The tsantsa, as it's known in Amazonian languages, was also featured in the 1979 film "Wise Blood."
Researchers spent years trying to authenticate the artifact so it can be sent back to Ecuador.
A shrunken head artifact that has been on display for decades at a Georgia university and was featured as a prop in the 1979 John Huston film "Wise Blood," has been authenticated as a real human head and will be returned to Ecuador, the country from where it originates.
Mercer University in Macon acquired the head, known as a "tsantsa" in Amazonian languages, after a former faculty member came into possession of the artifact while serving in the US military, according to a new research paper on the ceremonial antique published this week.
Researchers at the university have spent years performing tests to authenticate the tsantsa to determine if the object can be returned to Ecuador's government, including reconstructing a three-dimensional model and performing CT scans on the artifact, according to NBC News.
"It's a relief to have the specimen out of our possession," Craig D. Byron, one of the paper's authors, told The Art Newspaper. "It had 'underground' value; it was illegal to trade or sell; it was the skin from a person's head."

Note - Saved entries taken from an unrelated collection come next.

/-- A pass is complete: DG_SCRUB.PASSES rises and the patrol starts over. -/
def Die.passDone (d : Die) : Die :=
  { d.setReg 362 (setBits (d.reg 362) 32 32 (bits (d.reg 362) 32 32 + 1)) with patrol := 0 }

/-- The package is neither in RETAIN nor OFF (19 R399). -/
def State.powered (s : State) : Bool := decide (bits (SMap.get 0 s.pk 1) 8 2 < 2)

/-- PATROL_LINE (17 R361): the scrubber of the acting core's die visits its next line. -/
def execPatrolLine (s : State) : Out :=
  let d := s.die s.myDie
  match d.period with
  | none => .next s
  | some p =>
    if s.cycle < d.patrolAt || !(d.reg 500).getLsbD 22 || !s.powered || decide (lineCount ≤ d.patrol) then .next s
    else
      let at_ := lineAt d.patrol
      let d := { d.patrolLine at_.1 at_.2 with patrol := d.patrol + 1, patrolAt := s.cycle + p }
      .next (s.setDie s.myDie (if d.patrol = lineCount ∧ !d.keyPass then d.passDone else d))

/-- ROTATION_PASS_END (17 R361): the rotation pass has read every line: the key of PREV is erased and PASS clears. -/
def execRotationPassEnd (s : State) : Out :=
  let d := s.die s.myDie
  if d.keyPass && decide (d.patrol = lineCount) then
    let cur := d.keyCur
    let prev := d.keyPrev
    .next (s.setDie s.myDie
      { (d.setReg 360 (setBits (d.reg 360) 63 1 0)).passDone with
        keys := d.keys.filter (· != prev)
        mem := if d.mem.baseVer < 16 then { d.mem with baseVer := cur, ver := d.mem.ver.filter fun p => p.2 != cur } else d.mem })
  else .next s

/-! ## Hot pages -/

/-- Frames of 2 MiB of a tier. -/
def frameCount (tier : Nat) : Nat := tierSize tier / 2 ^ 21

/-- The reverse-map entry of a frame; none while the map is not valid or cannot be read (17 R349). -/
def Die.rmapAt (d : Die) (tier f : Nat) : Option (Nat × Nat) :=
  let r := d.reg 355
  if bits r 0 1 = 0 then none
  else some (bits r 12 1, bits r 16 36 * 4096 + 8 * (if tier = 0 then f else 49152 + f))

/-- The entry's word. -/
def Die.rmap (d : Die) (tier f : Nat) : Option Nat := (d.rmapAt tier f).bind fun p => d.tableWord p.1 p.2

/-- Fields of a reverse-map entry. -/
def rmapV (x : Nat) : Bool := x / 2 ^ 63 % 2 == 1
def rmapFree (x : Nat) : Bool := x / 2 ^ 62 % 2 == 1
def rmapTier (x : Nat) : Nat := x / 2 ^ 47 % 2
def rmapOff (x : Nat) : Nat := x % 2 ^ 40

/-- The leaf entry the reverse map names for a frame: SIZE 3, NORMAL, KLOCK 0, and mapping that frame (17 R349). -/
def Die.hotLeaf (d : Die) (tier f : Nat) : Option Nat :=
  match d.rmap tier f with
  | some x =>
    if !rmapV x then none
    else match d.tableWord (rmapTier x) (rmapOff x) with
      | some p =>
        if pteP p && pteLeaf p && !pteAp p && pteSize p == 3 && pteMt p == 0 && !pteKlock p && pteTier p == tier
            && pteFrame p == f * 512 then some p else none
      | none => none
  | none => none

/-- A page-lock entry holds a frame, or part of it. -/
def Die.framePinned (d : Die) (tier f : Nat) : Bool :=
  d.locks.any fun l => decide (l.tier = tier) && decide (l.frame * 4096 < (f + 1) * 2 ^ 21)
    && decide (f * 2 ^ 21 < l.frame * 4096 + pageSize l.size)

/-- A locked translation set holds a frame. -/
def State.frameLocked (s : State) (die tier f : Nat) : Bool :=
  (List.range 8).any fun d => [0, 1].any fun b =>
    ((s.die d).buf b).pages.any fun p => decide (p.1 = die) && decide (pteTier p.2.leaf = tier)
      && decide (pteFrame p.2.leaf * 4096 < (f + 1) * 2 ^ 21)
      && decide (f * 2 ^ 21 < pteFrame p.2.leaf * 4096 + pageSize (pteSize p.2.leaf))

/-- A frame is a candidate for a swap (17 R349). -/
def State.candidate (s : State) (die tier f : Nat) : Bool :=
  ((s.die die).hotLeaf tier f).isSome && !(s.die die).framePinned tier f && !s.frameLocked die tier f

/-- A frame's count. -/
def Die.heatOf (d : Die) (tier f : Nat) : Nat := SMap.get 0 d.hot (2 * f + tier)

/-- The candidate of a list that a test puts first; the earlier one where neither comes before the other. -/
def bestBy (before : Nat → Nat → Bool) : List Nat → Option Nat
  | [] => none
  | x :: xs => match bestBy before xs with
    | none => some x
    | some y => if before y x then some y else some x

/-- H of R350: the candidate capacity frame of greatest count. -/
def State.hottest (s : State) (die : Nat) : Option Nat :=
  bestBy (fun y x => decide ((s.die die).heatOf 1 x < (s.die die).heatOf 1 y))
    ((List.range (frameCount 1)).filter fun f => s.candidate die 1 f)

/-- C of R350: a FREE fast frame, else the candidate of least count; whether it is FREE. Frames of `keep` are left out. -/
def State.coldest (s : State) (die : Nat) (keep : Nat → Bool) : Option (Nat × Bool) :=
  let d := s.die die
  match (List.range (frameCount 0)).find? fun f =>
      !keep f && (match d.rmap 0 f with | some x => rmapFree x && !rmapV x | none => false) with
  | some f => some (f, true)
  | none => (bestBy (fun y x => decide (d.heatOf 0 y < d.heatOf 0 x))
      ((List.range (frameCount 0)).filter fun f => !keep f && s.candidate die 0 f)).map fun f => (f, false)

The university's tests proved the tsantsa was genuine, meaning its creators removed the skull and flesh on the head and stitched the eyes and mouth shut before boiling it and filling it with hot stones, NBC reported.

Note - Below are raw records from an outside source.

-- ==== Sys2Proof/Certificates/Slice0/Obligations.lean ====
section
/-! DEFINITION. The statements for the provers. A word's statement has the form: where the engine can issue the word and the
operands are as the rule asks, exec answers the next state that the rule gives, written out; every part of the state it does
not name is as before. -/

namespace Sys2Proof.Spec

open Sys2Proof.Machine

/-- The instruction that words decode to; none where they are no instruction (02 R42). -/
def reads (ws : List Half) : Option Instr := (decode ws).toOption

/-! ## The common shape of a word -/

/-- The state in which a word's effect begins: the values C has sent to its engine have arrived (04 R86). -/
def arrived (t : Engine) (s : State) : State := s.updMe fun k => k.deliver t

/-- The parameter stack a word acts on. -/
def top (t : Engine) (s : State) : List W64 := (arrived t s).stack t

/-- The engine of the acting core can issue a word: its fields have assigned values (02 R42), no steering queue and no fence
holds it (02 R34, 16 R332), what it touches of the execute engine's state stands (07 R164), the values sent to the engine fit
its stack (02 R31, 04 R86), and a pending E.REP may repeat it (07 R184). -/
def CanIssue (t : Engine) (i : Instr) (s : State) : Prop :=
  legalFields i = true ∧ s.me.steerBlocked t (lenInstr i) = false ∧ s.me.fenced i s.cycle = false ∧
    ¬(t = .e ∧ s.me.vec.waits i s.cycle = true) ∧ (top t s).length ≤ 8 ∧ repRefuses (s.me.repFor t) i = false

/-- The state once a word with effect `e` has issued: its engine moves past the word, or stays for the next repetition of a
pending E.REP; its next word issues no earlier than `n` cycles on (02 R36, 04 R69, 07 R183). -/
def issued (t : Engine) (i : Instr) (n : Nat) (s e : State) : State :=
  e.updMe fun k => k.complete t (s.me.repFor t) (lenInstr i) n s.cycle

/-- A word of C whose effect is to replace the entries it pops by a function of them: its issue distance, how many entries
it pops and what it pushes, the new top last (04 R72-R77). Operands stand PS0 first. -/
def pureForm : Instr → Option (Nat × Nat × (List W64 → List W64))
  | .cAdd => some (1, 2, fun v => [v.getD 1 0 + v.getD 0 0])
  | .cSub => some (1, 2, fun v => [v.getD 1 0 - v.getD 0 0])
  | .cAnd => some (1, 2, fun v => [v.getD 1 0 &&& v.getD 0 0])
  | .cOr => some (1, 2, fun v => [v.getD 1 0 ||| v.getD 0 0])
  | .cXor => some (1, 2, fun v => [v.getD 1 0 ^^^ v.getD 0 0])
  | .cAddImm i => some (1, 1, fun v => [v.getD 0 0 + i.signExtend 64])
  | .cSubImm i => some (1, 1, fun v => [v.getD 0 0 - i.signExtend 64])
  | .cAndImm i => some (1, 1, fun v => [v.getD 0 0 &&& i.signExtend 64])
  | .cOrImm i => some (1, 1, fun v => [v.getD 0 0 ||| i.signExtend 64])
  | .cXorImm i => some (1, 1, fun v => [v.getD 0 0 ^^^ i.signExtend 64])
  | .cMul => some (3, 2, fun v => [v.getD 1 0 * v.getD 0 0])
  | .cMulh => some (3, 2, fun v => [BitVec.ofInt 64 ((v.getD 1 0).toInt * (v.getD 0 0).toInt / 2 ^ 64)])
  | .cMulhu => some (3, 2, fun v => [BitVec.ofNat 64 ((v.getD 1 0).toNat * (v.getD 0 0).toNat / 2 ^ 64)])
  | .cShift 0 => some (1, 2, fun v => [v.getD 1 0 <<< (v.getD 0 0).toNat])
  | .cShift 1 => some (1, 2, fun v => [v.getD 1 0 >>> (v.getD 0 0).toNat])
  | .cShift 2 => some (1, 2, fun v => [(v.getD 1 0).sshiftRight (v.getD 0 0).toNat])
  | .cShift _ => some (1, 2, fun v => [(v.getD 1 0).rotateLeft (v.getD 0 0).toNat])
  | .cBitop 0 => some (1, 1, fun v => [BitVec.ofNat 64 ((List.range 64).countP fun j => (v.getD 0 0).getLsbD j)])
  | .cBitop 1 => some (1, 1, fun v => [BitVec.ofNat 64 ((List.range 64).takeWhile fun j => !(v.getD 0 0).getMsbD j).length])
  | .cBitop 2 => some (1, 1, fun v => [BitVec.ofNat 64 ((List.range 64).takeWhile fun j => !(v.getD 0 0).getLsbD j).length])
  | .cBitop _ => some (1, 1, fun v => [BitVec.ofNat 64 (leNat (leBytes (v.getD 0 0).toNat 8).reverse)])
  | .cCmp c => some (1, 2, fun v => [if condHolds c (v.getD 1 0) (v.getD 0 0) then 1 else 0])
  | .cMinmax 0 => some (1, 2, fun v => [if (v.getD 1 0).toInt ≤ (v.getD 0 0).toInt then v.getD 1 0 else v.getD 0 0])
  | .cMinmax 1 => some (1, 2, fun v => [if (v.getD 0 0).toInt ≤ (v.getD 1 0).toInt then v.getD 1 0 else v.getD 0 0])
  | .cMinmax 2 => some (1, 2, fun v => [if (v.getD 1 0).toNat ≤ (v.getD 0 0).toNat then v.getD 1 0 else v.getD 0 0])
  | .cMinmax _ => some (1, 2, fun v => [if (v.getD 0 0).toNat ≤ (v.getD 1 0).toNat then v.getD 1 0 else v.getD 0 0])
  | _ => none

/-- The word completes: exec answers the state in which its effect `e` stands and its engine has moved on. -/
def completes (t : Engine) (i : Instr) (n : Nat) (s e : State) : Prop := exec i s = .next (issued t i n s e)

/-- What C.GET pushes (04 R71). -/
def getForm (i : Instr) (r : Ctl) : Option W64 :=
  match i with
  | .cGetX n => some (r.x.get n.toFin)
  | .cGetP n => some (if r.p.getLsbD n.toNat then 1 else 0)
  | .cGetPmask => some (r.p.setWidth 64)
  | .cGetLidx k => some ((r.loops[k.toNat]?.map LoopEntry.iter).getD 0)
  | _ => none

/-- What C.PUT and C.PRED do with the entry they pop (04 R71, R79). -/
def putForm (i : Instr) : Option (W64 → Ctl → Ctl) :=
  match i with
  | .cPutX n => some fun v r => { r with x := r.x.set n.toNat v n.isLt }
  | .cPutP n => some fun v r => { r with p := setPred r.p n.toNat (v ≠ 0) }
  | .cPutPmask => some fun v r => { r with p := v.setWidth 8 }
  | .cPredCombine d o => some fun v r =>
      let q := r.p.getLsbD d.toNat
      let t := v != 0
      { r with p := setPred r.p d.toNat (if o = 0 then q && t else if o = 1 then q || t else if o = 2 then xor q t else q && !t) }
  | _ => none

/-- The forms of C.DIV: the U bit, and whether the quotient and the remainder are pushed (04 R74). -/
def divForm : Instr → Option (BitVec 1 × Bool × Bool)
  | .cDiv u => some (u, true, false)
  | .cRem u => some (u, false, true)
  | .cDivrem u => some (u, true, true)
  | _ => none

/-- Quotient toward zero and remainder; all ones and the dividend for a zero divisor (04 R74). -/
def quotRem (u : BitVec 1) (a b : W64) : W64 × W64 :=
  if b = 0 then (BitVec.allOnes 64, a)
  else if u = 1 then (a / b, a % b)
  else (BitVec.ofInt 64 (a.toInt.tdiv b.toInt), BitVec.ofInt 64 (a.toInt.tmod b.toInt))

/-- The branch words: offset, entries popped and whether the condition holds (04 R80). -/
def branchForm (s : State) : Instr → Option (BitVec 13 × Nat × Bool)
  | .cBr o => some (o, 0, true)
  | .cBrT n o => some (o, 0, s.me.ctl.p.getLsbD n.toNat)
  | .cBrF n o => some (o, 0, !s.me.ctl.p.getLsbD n.toNat)
  | .cBrNz o => some (o, 1, (s.stack .c).getD 0 0 != 0)
  | _ => none

/-- The text address a signed offset from C's word reaches, where it lies in the text (04 R80, R82). -/
def inText (s : State) (o : BitVec 13) : Option Nat :=
  let a : Int := (s.me.en .c).pc + o.toInt
  if 0 ≤ a ∧ a < s.me.text.len then some a.toNat else none

/-- The state once C has resolved a steering word whose other effect is `e` (04 R70). -/
def steered (s : State) (i : Instr) (target : Nat) (e : State) : State :=
  e.updMe fun k => k.steerTo (s.me.en .c).pc (lenInstr i) target false s.cycle 1

/-- The state with the loop entry of a C.LOOP at C's program counter (04 R83). -/
def looped (o : BitVec 13) (count : W64) (s : State) : State :=
  if o = 1 then s
  else s.updCtl fun r => { r with
    loops := { start := (s.me.en .c).pc + 2, stop := (s.me.en .c).pc + o.toNat, iter := 0
               count := if count = 0 then 1 else count, depth := r.ret.length } :: r.loops }

/-- What an access of the acting core to `n` bytes at a place must not meet: an earlier access of its own, for C a combining-buffer
entry or the write of one, a controller in STATIC mode, in bring-up or that holds for a leg, an owed burst (05 R102, 06 R137, R138,
14 R292, 17 R358, 19 R398). -/
def Unhindered (t : Engine) (p : Place) (va : W64) (n cls : Nat) (s : State) : Prop :=
  p.peer = none ∧ s.me.mustWait t p n cls = false ∧ s.waits p.die p.tier p.off n = false ∧
    (t = .c → s.me.combOf va = none ∧ ∀ o ∈ s.me.far, o.ahead false p.die none va p.mt = false)

/-- The state once a load of an engine has used up what peer packages have sent for it (17 R345). -/
def loaded (t : Engine) (s : State) : State := s.updMe fun k => k.dropLoads t 0

/-- The write a store posts at a place (04 R89, 06 R147). -/
def postedWrite (t : Engine) (p : Place) (va : W64) (cls : Nat) (bs : List Byte) : Posted :=
  { eng := t, die := p.die, peer := p.peer, tier := p.tier, off := p.off, va := va, klock := p.klock, mt := p.mt
    cls := cls, write := some bs }

/-- A loaded value of `n` bytes as a stack entry (04 R89). -/
def extended (signed : Bool) (n : Nat) (bs : List Byte) : W64 :=
  if signed then (BitVec.ofNat (8 * n) (leNat bs)).signExtend 64 else BitVec.ofNat 64 (leNat bs)

/-- The state once the register write `w` is taken off the posted ones. -/
def taken (s : State) (w : RegWrite) : State := { s with regWrites := s.regWrites.erase w }

/-- The event takes the next register write `w`, of its kind, its effect is `e`, and a write of the port is then answered (04 R92; 19
R395). -/
def takes (i : Instr) (k : RegKind) (s : State) (w : RegWrite) (e : State) : Prop :=
  s.nextWrite = some w → w.kind = k → exec i s = .next (s.portAnswer w e)

/-- An S word can take effect: its fields have assigned values, no steering queue holds it, and the C stack is within its
depth (02 R29, R31, R34, R42). -/
def CanIssueS (i : Instr) (s : State) : Prop :=
  legalFields i = true ∧ s.me.steerBlocked .c (lenInstr i) = false ∧ (s.stack .c).length ≤ 8

/-- The engine stands at its word and tries again in the next cycle: its stack is as it was. -/
def holds (t : Engine) (i : Instr) (s e : State) : Prop :=
  exec i s = .next ((e.setStack t (top t s)).updMe fun k => k.updEn t fun x => { x with nextIssue := s.cycle + 1 })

Shrunken heads became popular keepsakes in some parts of the world during the 19th century, leading researchers to worry that the tsantsa at Mercer may have been one of the many fakes made to meet demand long ago.

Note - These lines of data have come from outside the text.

-- ==== Sys2Proof/Tests/Slice0.lean ====
section
/-! SUPPORT. Tests: words laid out from the spec's encodings, results the spec works out, ill-formed terms, and for every
statement with hypotheses states and operands that meet them. -/

namespace Sys2Proof.Tests
open Sys2Proof.Machine Sys2Proof.Spec

set_option maxRecDepth 10000
set_option Elab.async false
set_option synthInstance.maxSize 2048
set_option linter.unusedVariables false

/-! ## Small states -/

/-- A die whose functions are all ready. -/
def readyDie : Die := { dg := [(500, BitVec.allOnes 64)], keys := [0] }
/-- Core 0 running 400 words of text, all at address 0. -/
def runner : Core := { run := .running, text := { len := 400, rows := [{ space := 0, image := 0, row := 0, words := List.replicate 128 0x0001 }] } }
/-- Text that begins with some words. -/
def textOf (ws : List Half) : Text :=
  { len := 400, rows := [{ space := 0, image := 0, row := 0, words := ws ++ List.replicate (128 - ws.length) 0x0001 }] }
/-- A page of 2 MiB at address 0, read and written, in the fast tier from its first byte. -/
def page0 : TlbEntry := { space := 0, base := 0, size := 3, leaf := 399 }
/-- A package in which only core 0 runs, with an engine's stack. -/
def at_ (t : Engine) (st : List W64) (f : Core → Core) : State :=
  { State.reset with
    on := true
    cycle := 10
    dies := [(0, readyDie)]
    cores := [(0, f ({ runner with tlb := [page0] }.updEn t fun x => { x with active := true, stack := st }))] }
/-- A ready die whose tables map the addresses of space 0 below 2 MiB to the fast tier, which holds some bytes below 4,096. -/
def tables : SMap Byte :=
  [(4096, 1), (4098, 2), (8192, 1), (8194, 3), (12288, 1), (12290, 4), (16384, 0x8F), (16385, 7)]
def pagedDie (bs : SMap Byte) : Die :=
  { readyDie with
    dg := [(320, 0x10001), (500, BitVec.allOnes 64)]
    mem := { fast := bs ++ tables } }
/-- A level of one task to each unit, a task's record, and a launch of some tasks with one frame. -/
def flat (domain : Nat) : Level := { domain := domain, scope := 2, nreg := 0, extent := 4, addr := 0 }
def plain : TaskRec :=
  { anchor := 0, arg0 := 5, arg1 := 7, entry := 0, timed := false, core := 0, start := 0, preds := [], cnt := 0 }
def tasks (rs : List TaskRec) (ts : List TaskSt) : Launch :=
  { id := 0, space := 0, sys := false, handle := true, text := 1024, textw := 1, tail := 0xFFFF, stat := 2048, frames := 65536
    nframe := 1, levels := [flat 0], recs := rs, tasks := ts }
def ref : TaskRef := { die := 0, launch := 0, task := 0 }
/-- A package whose die 0 has page tables, some bytes of memory and some launches. -/
def runs (bs : SMap Byte) (ls : List Launch) (f : Core → Core) : State :=
  { (at_ .c [] f).updDie 0 fun _ => { pagedDie bs with launches := ls } with pk := [(1, 1)] }
/-- A launch record at address 256: one task, its record at 1,536, its text at 1,024, its status word at 2,048. -/
def record : SMap Byte :=
  [(256, 0x31), (257, 0x43), (258, 0x4E), (259, 0x4C), (260, 1), (265, 4), (272, 1), (274, 0xFF), (275, 0xFF), (276, 1)
  , (281, 6), (313, 8), (388, 1)]
def recOf {α : Type} (x : α) : RecOut α → α × State
  | .ok y s => (y, s)
  | _ => (x, .reset)
def nearOf : Near → List Byte × State
  | .ok b s => (b, s)
  | _ => ([], .reset)
/-- What a far target, a run of pages and an effect come to. -/
def farOf : FarX → FarTo × State
  | .ok t s => (t, s)
  | _ => ({ die := 0, peer := none, off := 0, mt := 0, loc := none }, .reset)
def pagesOf : Pages → List CopyPage × State
  | .ok p s => (p, s)
  | _ => ([], .reset)
def resOf : Res → State
  | .ok s => s
  | _ => .reset
def atOf : Xlat → Place × State
  | .at_ p s => (p, s)
  | _ => ({ die := 0, peer := none, tier := 0, off := 0, rd := false, w := false, x := false, ra := false, mt := 0, klock := false
            size := 0 }, .reset)
theorem atOf_eq (x : Xlat) (h : (match x with | .at_ _ _ => true | _ => false) = true) : x = .at_ (atOf x).1 (atOf x).2 := by
  cases x <;> first | rfl | cases h
theorem nearOf_eq (x : Near) (h : (match x with | .ok _ _ => true | _ => false) = true) :
    x = .ok (nearOf x).1 (nearOf x).2 := by
  cases x <;> first | rfl | cases h
def outOf : Out → State
  | .next s => s
  | _ => .reset
theorem outOf_eq (x : Out) (h : (match x with | .next _ => true | _ => false) = true) : x = .next (outOf x) := by
  cases x <;> first | rfl | cases h
/-- A package has canonical memories if the dies it lists have. -/
theorem canonical_of_dies (s : State) (h : (s.dies.all fun p => Memory.wf p.2.mem) = true) : MemoryCanonical s := by
  have get : ∀ m : SMap Die, (m.all fun p => Memory.wf p.2.mem) = true → ∀ d, Memory.wf (SMap.get {} m d).mem = true := by
    intro m
    induction m with
    | nil => exact fun _ _ => rfl
    | cons p m ih =>
      intro h d
      simp only [List.all_cons, Bool.and_eq_true] at h
      unfold SMap.get
      split
      · exact h.1
      · exact ih h.2 d
  exact get s.dies h
/-- Under the masks of reset an offset names its own cell. -/
theorem cells_plain (d : Die) (h : d.plainHash = true) : CellsDistinct d := by
  intro a b hab
  simpa [Die.cellOf, h] using hab
/-- What a result that is no refusal comes to. -/
theorem exceptOf_eq {α β : Type} [DecidableEq β] (x : Except α β) (y : β) (h : (match x with | .ok z => decide (z = y) | _ => false) = true) :
    x = .ok y := by
  cases x with
  | error e => cases h
  | ok z => exact congrArg Except.ok (of_decide_eq_true h)
theorem errorOf_eq {α β : Type} [DecidableEq α] (x : Except α β) (y : α) (h : (match x with | .error z => decide (z = y) | _ => false) = true) :
    x = .error y := by
  cases x with
  | ok e => cases h
  | error z => exact congrArg Except.error (of_decide_eq_true h)
/-- An access that does not wait. -/
theorem no_wait (x : Near) (h : (match x with | .wait _ => false | _ => true) = true) (w : State) : x ≠ .wait w := by
  rintro rfl
  cases h
/-- K.COPY of one element between two places of the fast tier, and what it comes to. -/
def copier : State :=
  at_ .k [256, 64, 9] fun k => { k with tlb := [{ page0 with leaf := 1423 }], kop := { k.kop with geo := { n := 1, eb := 4, ss := 1, ds := 1 } } }
def copier1 : State := (arrived .k copier).setStack .k [9]
def copier2 : List CopyPage × State := pagesOf (collectPages .k copier1 (copyOf copier1 64 256).wanted [])
def copier3 : State := (copier2.2.pinAll (copier2.2.pinsOf copier2.1)).getD .reset
def submitted : Copy :=
  { copyOf copier1 64 256 with pages := copier2.1, pins := copier2.2.pinsOf copier2.1, reads := (copyOf copier1 64 256).slotsOf false
                               writes := (copyOf copier1 64 256).slotsOf true }
/-- A copy of one element of the scratchpad; its only piece; a core with it. -/
def padCopy : Copy := { copyOf copier1 64 256 with geo := { n := 1, eb := 4, ss := 0, ds := 0 } }
def padPiece : Piece := { src := some 64, dst := some 256, n := 4 }
def copying (c : Copy) : State := at_ .k [] fun k => { (k.padWrite 64 [1, 2, 3, 4]) with kop := { k.kop with copies := [c] } }
def tookOf : Taken → List Byte × State
  | .ok bs _ s _ => (bs, s)
  | _ => ([], .reset)
/-- A word of M that follows a landed copy. -/
def followOn : Follow := { w := 0x6182, a := 3, rm := 1, cm := 1, dm := 1 }
def following : State :=
  at_ .k [] fun k => { k with
    kop := { k.kop with copies := [{ padCopy with landed := true, follow := some followOn }] }
    mat := { k.mat with claims := [(3, 1)], active := some { fmt := 2, sparse := false, data := List.replicate 512 1 } } }
/-- K.PIN of eight bytes, the pages it walks, and K.PIN.release of them. -/
def pinner : State := at_ .k [8, 64, 9] fun k => { k with tlb := [{ page0 with leaf := 1423 }] }
def walkOf (s : State) : List CopyPage × State := pagesOf (pinWalk s 72 2 64 [])
def pinned : State := (walkOf (arrived .k pinner)).2.keepPages []
def unpinner : State :=
  let p := walkOf pinner
  ((p.2.pinAll (p.2.pinsOf p.1)).getD .reset).updMe fun k => { k with kop := { k.kop with pins := p.2.pinsOf p.1 } }
/-- A collective of some ranks of this package, its source read or not. -/
def collective (ranks : List (Nat × Nat)) (sent : Option (List (List Byte))) : Coll :=
  { src := [1, 1, 0, 0, 1, 4], dst := [1, 1, 0, 1024, 1, 4], epi := false, cs := 64, csDie := 0, csTier := 0, csOff := 64, csKlock := false
    ranks := ranks, me := 0, ord := 0, tag := none, place := 0, pins := [], reads := [], writes := [], pages := [], sent := sent }
def collecting (c : Coll) : State := at_ .f [] fun k => { k with colls := [c] }
/-- A collective that has read its source, and a datum's place. -/
def tookColl : Took → Coll × State
  | .ok c s => (c, s)
  | _ => (collective [] none, .reset)
def datumOf : DatumAt → Nat × Nat × Nat × FarTo × State
  | .at_ d tier off t s => (d, tier, off, t, s)
  | _ => (0, 0, 0, { die := 0, peer := none, off := 0, mt := 0, loc := none }, .reset)
/-- A timed task's record, its launch, and a package in which it starts now. -/
def timedTask : TaskRec := { plain with timed := true, core := 0, start := 2 }
def timedLaunch : Launch := { tasks [timedTask] [.waiting] with t0 := some 5 }
def timedRun : State :=
  (runs [] [timedLaunch] fun k => k).setCore 0 { text := { rows := [{ space := 0, image := 1024, row := 0, words := [] }] } }
/-- F.COLL of two layouts that the core holds, and the states it goes through. -/
def coller : State :=
  at_ .f [64, 9] fun k => { k with
    tlb := [{ page0 with leaf := 1423 }]
    layouts := [(0, 1), (1, 1), (4, 1), (5, 4), (16, 1), (17, 1), (19, 1024), (20, 1), (21, 4)] }
def coller1 : State := (arrived .f coller).setStack .f [9]
def coller2 : State := resOf (readRanks (coller.me.layout 0).ranktab (coller.me.layout 0).ranks 0 [] coller1 fun _ s => .ok s)
def coller4 : List CopyPage × State := pagesOf (buffersPages false (coller.me.layout 0) (coller.me.layout 1) coller2 coller2.me.collPages)
def coller6 : List CopyPage × State := pagesOf (collectPages .f coller4.2 [(3, 64)] coller4.1)
def coller7 : State := (coller6.2.pinAll (coller6.2.pinsOf coller6.1)).getD .reset
/-- A flit of a type with its tag, and a link that has it on its way. -/
def flit (seq kv type : Nat) : Flit := { seq := seq, kv := kv, type := type, atag := Config.flitTag kv 0 (Flit.header { seq := seq, kv := kv, type := type }) [] }
def linked (x : Link) : State := { at_ .c [] id with links := [(0, x)] }
def headOf : Load (List Nat) → List Nat × State
  | .ok h s => (h, s)
  | _ => ([], .reset)
def badOf {α : Type} : Load α → State
  | .bad _ _ s => s
  | _ => .reset
def tableOf {α : Type} : Load α → Option α × State
  | .ok x s => (some x, s)
  | _ => (none, .reset)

But according to the research paper, the scientist's tests found the head in question met 30 of the 33 authentication factors, including the hairstyle unique to the Ecuadorian Amazon region from where it came.
Tsantsas were cultural artifacts made using human remains of male members of the Amazonian peoples native to Ecuador and Peru until the mid-20th century, according to the research paper.
In addition to being a display item, the tsantsa was also featured in "Wise Blood," the film version of a novel by author Flannery O'Connor, who resided near Macon. For the John Huston film, the head was glued to a tiny body prop and worshipped by one of the film's characters. Researchers said they were able to recognize damage to the artifact caused by the glue.
Mercer University repatriated the shrunken head in 2019 to the Ecuadorian Consulate in Atlanta, NBC reported, though it was unclear if it had been returned to the country yet.
"We wanted it to be viewed by people who could appreciate it in an appropriate context," Adam Kiefer, a co-author of a study told the outlet.